Evals
Agent evals for Next.js. Each eval is a small Next.js app + a prompt + assertions. We run the prompt through a coding agent in a sandbox and check what it wrote.
The point: find places where agents get Next.js wrong because their training data is stale, then fix it by shipping better docs in the next package itself.
How it works
The runner is @vercel/agent-eval. It spins up a sandbox (Vercel or local Docker), copies the fixture in, runs the coding agent against PROMPT.md, then executes EVAL.ts as a vitest file against whatever the agent wrote. The PROMPT.md / EVAL.ts / fixture-dir convention you'll see below is that package's convention — see its README for the full spec.

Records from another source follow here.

-- ==== Sys2Proof/Laws/Fcu.lean ====
section
/-!
SUPPORT. What a fault message touches (R379–R394): the collector's registers and state, the log buffer with its drop counter, and the free
values; every other register and part of the state stays.
-/

namespace Sys2Proof.FaultStep

open Machine

theorem refl (s : State) : FaultStep s s := ⟨rfl, fun _ _ => rfl⟩
theorem trans {s t u : State} (h : FaultStep s t) (k : FaultStep t u) : FaultStep s u :=
  ⟨by rw [k.rest]; rw [h.rest], fun f hf => (k.keep f hf).trans (h.keep f hf)⟩
theorem fcu (s : State) (x : FcuSt) : FaultStep s { s with fcu := x } := ⟨rfl, fun _ _ => rfl⟩
theorem grng (s : State) (x : GrngSt) : FaultStep s { s with grng := x } := ⟨rfl, fun _ _ => rfl⟩
theorem free (s : State) (x : Nat) : FaultStep s { s with free := x } := ⟨rfl, fun _ _ => rfl⟩
theorem set (s : State) (f : Fld) (v : Nat) (h : Fld.ofFault f = true) : FaultStep s (s.setFld f v) :=
  ⟨rfl, fun g hg => State.fld_setFld_ne s f g v (fun e => by
    unfold Fld.ofFault at h hg; rw [e, hg] at h; exact Bool.false_ne_true h)⟩
theorem count (s : State) (f : Fld) (n : Nat) (h : Fld.ofFault f = true) : FaultStep s (s.count f n) := by
  unfold State.count
  split
  · exact set _ _ _ h
  · exact (free s _).trans (set _ _ _ h)
theorem irq (s : State) (f : Fld) (k : Nat) (h : Fld.ofFault f = true) : FaultStep s (s.setIrq f k) := set _ _ _ h
theorem bit (s : State) (f : Fld) (b : Bool) (h : Fld.ofFault f = true) : FaultStep s (s.setBit f b) := set _ _ _ h
theorem reg64 (s : State) (f g : Fld) (v : Nat) (h : Fld.ofFault f = true) (k : Fld.ofFault g = true) : FaultStep s (s.setReg64 f g v) :=
  (set _ _ _ h).trans (set _ _ _ k)

theorem putFirst (s : State) (a b c d : Nat) (i : Bool) : FaultStep s (s.putFirst a b c d i) := by
  unfold State.putFirst
  refine trans (trans (trans (trans (trans (trans (trans (set _ _ _ ?_) (set _ _ _ ?_)) (set _ _ _ ?_)) (set _ _ _ ?_)) (set _ _ _ ?_))
    (bit _ _ _ ?_)) (set _ _ _ ?_)) (reg64 _ _ _ _ ?_ ?_) <;> decide
theorem putLast (s : State) (a b c d : Nat) (i : Bool) : FaultStep s (s.putLast a b c d i) := by
  unfold State.putLast
  refine trans (trans (trans (trans (trans (trans (set _ _ _ ?_) (set _ _ _ ?_)) (set _ _ _ ?_)) (set _ _ _ ?_)) (set _ _ _ ?_))
    (bit _ _ _ ?_)) (set _ _ _ ?_) <;> decide
theorem logOffer (s : State) (a : Nat) (b : List Byte) : FaultStep s (s.logOffer a b) := by
  unfold State.logOffer
  split
  · exact grng _ _
  · exact (grng _ _).trans (count _ _ _ (by decide))

/-- A source that Table 15-1 lists has a number below 128. -/
theorem source_lt (src kind : Nat) (h : severityOf src kind ≠ 4) : src < 128 := by
  rcases Nat.lt_or_ge src 128 with k | k
  · exact k
  · exact absurd (by unfold severityOf; repeat (first | rw [if_neg (by omega)])) h

theorem sticky (src : Nat) (h : src < 128) : Fld.ofFault (stickyOf src) = true := by
  have : src / 32 = 0 ∨ src / 32 = 1 ∨ src / 32 = 2 ∨ src / 32 = 3 := by omega
  unfold stickyOf
  rcases this with e | e | e | e <;> rw [e] <;> decide

theorem record (s : State) (src kind sev addr : Nat) (i : Bool) (h : src < 128) : FaultStep s (s.fcuRecord src kind sev addr i) := by
  unfold State.fcuRecord
  extract_lets s1 s2 q s3 keep s4 q5 s5
  have h3 : FaultStep s s3 := ((irq s _ (src % 32) (sticky src h)).trans (count s1 R.FCU_MSG_CNT 1 (by decide))).trans (fcu s2 _)
  have h4 : FaultStep s3 s4 := by
    simp only [s4]; split
    · exact refl _
    · exact putLast ..
  exact ((h3.trans h4).trans (fcu s4 _)).trans (logOffer s5 _ _)

end Sys2Proof.FaultStep

namespace Sys2Proof.Machine


/-- A fault message. -/
theorem State.fcuInj_step (s : State) (src kind addr : Nat) (i : Bool) : FaultStep s (s.fcuInj src kind addr i) := by
  unfold State.fcuInj
  extract_lets sev s1 v q2 s2 r s3 q4 s4 q5 s5
  split
  · exact .refl _
  rename_i hs
  have hl : src < 128 := FaultStep.source_lt src kind hs
  split
  · exact ((FaultStep.record s src 31 sev addr i hl).trans (.count _ R.FCU_SHADOW_CNT 1 (by decide))).trans (.irq _ R.FCU_IRQ_STATUS 2 (by decide))
  · have h1 : FaultStep s s1 := .record s src kind sev addr i hl
    have h2 : FaultStep s1 s2 := by
      simp only [s2]; split
      · exact (FaultStep.putFirst ..).trans (.fcu _ _)
      · exact .refl _
    have h3 : FaultStep s2 s3 := by
      simp only [s3]; split
      · exact .refl _
      · exact .irq _ R.FCU_IRQ_STATUS 0 (by decide)
    have h4 : FaultStep s3 s4 := by
      simp only [s4]; split
      · exact .fcu _ _
      · exact .refl _
    have h := ((h1.trans h2).trans h3).trans h4
    split
    · have h5 : FaultStep s s5 := h.trans (.fcu s4 _)
      split
      · exact h5.trans (.set _ R.FCU_ERR_HOLD 1 (by decide))
      · exact h5
    · exact h
theorem State.fcu'_step (s : State) (src kind addr : Nat) : FaultStep s (s.fcu' src kind addr) := s.fcuInj_step src kind addr false

@[simp] theorem State.fld_fcuInj (s : State) (a b c : Nat) (i : Bool) (f : Fld) (h : Fld.ofFault f = false) : (s.fcuInj a b c i).fld f = s.fld f :=
  (s.fcuInj_step a b c i).keep f h
@[simp] theorem State.fld_fcu' (s : State) (a b c : Nat) (f : Fld) (h : Fld.ofFault f = false) : (s.fcu' a b c).fld f = s.fld f :=
  (s.fcu'_step a b c).keep f h
@[simp] theorem State.bit_fcu' (s : State) (a b c : Nat) (f : Fld) (h : Fld.ofFault f = false) : (s.fcu' a b c).bit f = s.bit f := by
  simp [State.bit, h]

@[simp] theorem State.fcuInj_part (s : State) (a b c : Nat) (i : Bool) : (s.fcuInj a b c i).part = s.part := by rw [(s.fcuInj_step a b c i).rest]
@[simp] theorem State.fcu'_part (s : State) (a b c : Nat) : (s.fcu' a b c).part = s.part := by rw [(s.fcu'_step a b c).rest]
@[simp] theorem State.fcuInj_pins (s : State) (a b c : Nat) (i : Bool) : (s.fcuInj a b c i).pins = s.pins := by rw [(s.fcuInj_step a b c i).rest]
@[simp] theorem State.fcu'_pins (s : State) (a b c : Nat) : (s.fcu' a b c).pins = s.pins := by rw [(s.fcu'_step a b c).rest]
@[simp] theorem State.fcuInj_mem (s : State) (a b c : Nat) (i : Bool) : (s.fcuInj a b c i).mem = s.mem := by rw [(s.fcuInj_step a b c i).rest]
@[simp] theorem State.fcu'_mem (s : State) (a b c : Nat) : (s.fcu' a b c).mem = s.mem := by rw [(s.fcu'_step a b c).rest]
@[simp] theorem State.fcuInj_mem14 (s : State) (a b c : Nat) (i : Bool) : (s.fcuInj a b c i).mem14 = s.mem14 := by rw [(s.fcuInj_step a b c i).rest]
@[simp] theorem State.fcu'_mem14 (s : State) (a b c : Nat) : (s.fcu' a b c).mem14 = s.mem14 := by rw [(s.fcu'_step a b c).rest]
@[simp] theorem State.fcuInj_tick (s : State) (a b c : Nat) (i : Bool) : (s.fcuInj a b c i).tick = s.tick := by rw [(s.fcuInj_step a b c i).rest]
@[simp] theorem State.fcu'_tick (s : State) (a b c : Nat) : (s.fcu' a b c).tick = s.tick := by rw [(s.fcu'_step a b c).rest]
@[simp] theorem State.fcuInj_cores (s : State) (a b c : Nat) (i : Bool) : (s.fcuInj a b c i).cores = s.cores := by rw [(s.fcuInj_step a b c i).rest]
@[simp] theorem State.fcu'_cores (s : State) (a b c : Nat) : (s.fcu' a b c).cores = s.cores := by rw [(s.fcu'_step a b c).rest]
@[simp] theorem State.fcuInj_hops (s : State) (a b c : Nat) (i : Bool) : (s.fcuInj a b c i).hops = s.hops := by rw [(s.fcuInj_step a b c i).rest]
@[simp] theorem State.fcu'_hops (s : State) (a b c : Nat) : (s.fcu' a b c).hops = s.hops := by rw [(s.fcu'_step a b c).rest]
@[simp] theorem State.fcuInj_img (s : State) (a b c : Nat) (i : Bool) : (s.fcuInj a b c i).img = s.img := by rw [(s.fcuInj_step a b c i).rest]
@[simp] theorem State.fcu'_img (s : State) (a b c : Nat) : (s.fcu' a b c).img = s.img := by rw [(s.fcu'_step a b c).rest]
@[simp] theorem State.fcuInj_bind (s : State) (a b c : Nat) (i : Bool) : (s.fcuInj a b c i).bind = s.bind := by rw [(s.fcuInj_step a b c i).rest]
@[simp] theorem State.fcu'_bind (s : State) (a b c : Nat) : (s.fcu' a b c).bind = s.bind := by rw [(s.fcu'_step a b c).rest]
@[simp] theorem State.fcuInj_sil (s : State) (a b c : Nat) (i : Bool) : (s.fcuInj a b c i).sil = s.sil := by rw [(s.fcuInj_step a b c i).rest]
@[simp] theorem State.fcu'_sil (s : State) (a b c : Nat) : (s.fcu' a b c).sil = s.sil := by rw [(s.fcu'_step a b c).rest]
@[simp] theorem State.fcuInj_silo (s : State) (a b c : Nat) (i : Bool) : (s.fcuInj a b c i).silo = s.silo := by rw [(s.fcuInj_step a b c i).rest]
@[simp] theorem State.fcu'_silo (s : State) (a b c : Nat) : (s.fcu' a b c).silo = s.silo := by rw [(s.fcu'_step a b c).rest]
@[simp] theorem State.fcuInj_marv (s : State) (a b c : Nat) (i : Bool) : (s.fcuInj a b c i).marv = s.marv := by rw [(s.fcuInj_step a b c i).rest]
@[simp] theorem State.fcu'_marv (s : State) (a b c : Nat) : (s.fcu' a b c).marv = s.marv := by rw [(s.fcu'_step a b c).rest]
@[simp] theorem State.fcuInj_sap (s : State) (a b c : Nat) (i : Bool) : (s.fcuInj a b c i).sap = s.sap := by rw [(s.fcuInj_step a b c i).rest]
@[simp] theorem State.fcu'_sap (s : State) (a b c : Nat) : (s.fcu' a b c).sap = s.sap := by rw [(s.fcu'_step a b c).rest]
@[simp] theorem State.fcuInj_net (s : State) (a b c : Nat) (i : Bool) : (s.fcuInj a b c i).net = s.net := by rw [(s.fcuInj_step a b c i).rest]
@[simp] theorem State.fcu'_net (s : State) (a b c : Nat) : (s.fcu' a b c).net = s.net := by rw [(s.fcu'_step a b c).rest]
@[simp] theorem State.fcuInj_strm (s : State) (a b c : Nat) (i : Bool) : (s.fcuInj a b c i).strm = s.strm := by rw [(s.fcuInj_step a b c i).rest]
@[simp] theorem State.fcu'_strm (s : State) (a b c : Nat) : (s.fcu' a b c).strm = s.strm := by rw [(s.fcu'_step a b c).rest]
@[simp] theorem State.fcuInj_ptp (s : State) (a b c : Nat) (i : Bool) : (s.fcuInj a b c i).ptp = s.ptp := by rw [(s.fcuInj_step a b c i).rest]
@[simp] theorem State.fcu'_ptp (s : State) (a b c : Nat) : (s.fcu' a b c).ptp = s.ptp := by rw [(s.fcu'_step a b c).rest]
@[simp] theorem State.fcuInj_clk (s : State) (a b c : Nat) (i : Bool) : (s.fcuInj a b c i).clk = s.clk := by rw [(s.fcuInj_step a b c i).rest]
@[simp] theorem State.fcu'_clk (s : State) (a b c : Nat) : (s.fcu' a b c).clk = s.clk := by rw [(s.fcu'_step a b c).rest]
@[simp] theorem State.fcuInj_pair (s : State) (a b c : Nat) (i : Bool) : (s.fcuInj a b c i).pair = s.pair := by rw [(s.fcuInj_step a b c i).rest]
@[simp] theorem State.fcu'_pair (s : State) (a b c : Nat) : (s.fcu' a b c).pair = s.pair := by rw [(s.fcu'_step a b c).rest]
@[simp] theorem State.fcuInj_chain (s : State) (a b c : Nat) (i : Bool) : (s.fcuInj a b c i).chain = s.chain := by rw [(s.fcuInj_step a b c i).rest]
@[simp] theorem State.fcu'_chain (s : State) (a b c : Nat) : (s.fcu' a b c).chain = s.chain := by rw [(s.fcu'_step a b c).rest]
@[simp] theorem State.fcuInj_fab (s : State) (a b c : Nat) (i : Bool) : (s.fcuInj a b c i).fab = s.fab := by rw [(s.fcuInj_step a b c i).rest]
@[simp] theorem State.fcu'_fab (s : State) (a b c : Nat) : (s.fcu' a b c).fab = s.fab := by rw [(s.fcu'_step a b c).rest]
@[simp] theorem State.fcuInj_amp (s : State) (a b c : Nat) (i : Bool) : (s.fcuInj a b c i).amp = s.amp := by rw [(s.fcuInj_step a b c i).rest]
@[simp] theorem State.fcu'_amp (s : State) (a b c : Nat) : (s.fcu' a b c).amp = s.amp := by rw [(s.fcu'_step a b c).rest]
@[simp] theorem State.fcuInj_pcie (s : State) (a b c : Nat) (i : Bool) : (s.fcuInj a b c i).pcie = s.pcie := by rw [(s.fcuInj_step a b c i).rest]
@[simp] theorem State.fcu'_pcie (s : State) (a b c : Nat) : (s.fcu' a b c).pcie = s.pcie := by rw [(s.fcu'_step a b c).rest]
@[simp] theorem State.fcuInj_lcs (s : State) (a b c : Nat) (i : Bool) : (s.fcuInj a b c i).lcs = s.lcs := by rw [(s.fcuInj_step a b c i).rest]
@[simp] theorem State.fcu'_lcs (s : State) (a b c : Nat) : (s.fcu' a b c).lcs = s.lcs := by rw [(s.fcu'_step a b c).rest]
@[simp] theorem State.fcuInj_sens (s : State) (a b c : Nat) (i : Bool) : (s.fcuInj a b c i).sens = s.sens := by rw [(s.fcuInj_step a b c i).rest]
@[simp] theorem State.fcu'_sens (s : State) (a b c : Nat) : (s.fcu' a b c).sens = s.sens := by rw [(s.fcu'_step a b c).rest]
@[simp] theorem State.fcuInj_pwr (s : State) (a b c : Nat) (i : Bool) : (s.fcuInj a b c i).pwr = s.pwr := by rw [(s.fcuInj_step a b c i).rest]
@[simp] theorem State.fcu'_pwr (s : State) (a b c : Nat) : (s.fcu' a b c).pwr = s.pwr := by rw [(s.fcu'_step a b c).rest]
@[simp] theorem State.fcuInj_jtag (s : State) (a b c : Nat) (i : Bool) : (s.fcuInj a b c i).jtag = s.jtag := by rw [(s.fcuInj_step a b c i).rest]
@[simp] theorem State.fcu'_jtag (s : State) (a b c : Nat) : (s.fcu' a b c).jtag = s.jtag := by rw [(s.fcu'_step a b c).rest]
@[simp] theorem State.fcuInj_held (s : State) (a b c : Nat) (i : Bool) : (s.fcuInj a b c i).held = s.held := by rw [(s.fcuInj_step a b c i).rest]
@[simp] theorem State.fcu'_held (s : State) (a b c : Nat) : (s.fcu' a b c).held = s.held := by rw [(s.fcu'_step a b c).rest]
@[simp] theorem State.fcuInj_pending (s : State) (a b c : Nat) (i : Bool) : (s.fcuInj a b c i).pending = s.pending := by rw [(s.fcuInj_step a b c i).rest]
@[simp] theorem State.fcu'_pending (s : State) (a b c : Nat) : (s.fcu' a b c).pending = s.pending := by rw [(s.fcu'_step a b c).rest]

end Sys2Proof.Machine
end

run-evals.js is a thin wrapper around it: pack the local next build into a tarball, generate two experiment configs (baseline and agents-md) that differ only in whether they drop an AGENTS.md pointing at the bundled docs, then invoke agent-eval run-all. Everything from "spawn sandbox" onward is @vercel/agent-eval's job.
One-time setup
Vercel employees: request access to the vercel-labs team in Lumos, then:
# Vercel CLI, if you don't have it: npm i -g vercel
vc link # at repo root, pick vercel-labs team
vc env pull # writes .env.local to repo root
External contributors can run the same evals in local Docker with their own API key — see Running without Vercel sandbox access.
Writing an eval
Copy an existing fixture. Take the next free number — gaps are fine.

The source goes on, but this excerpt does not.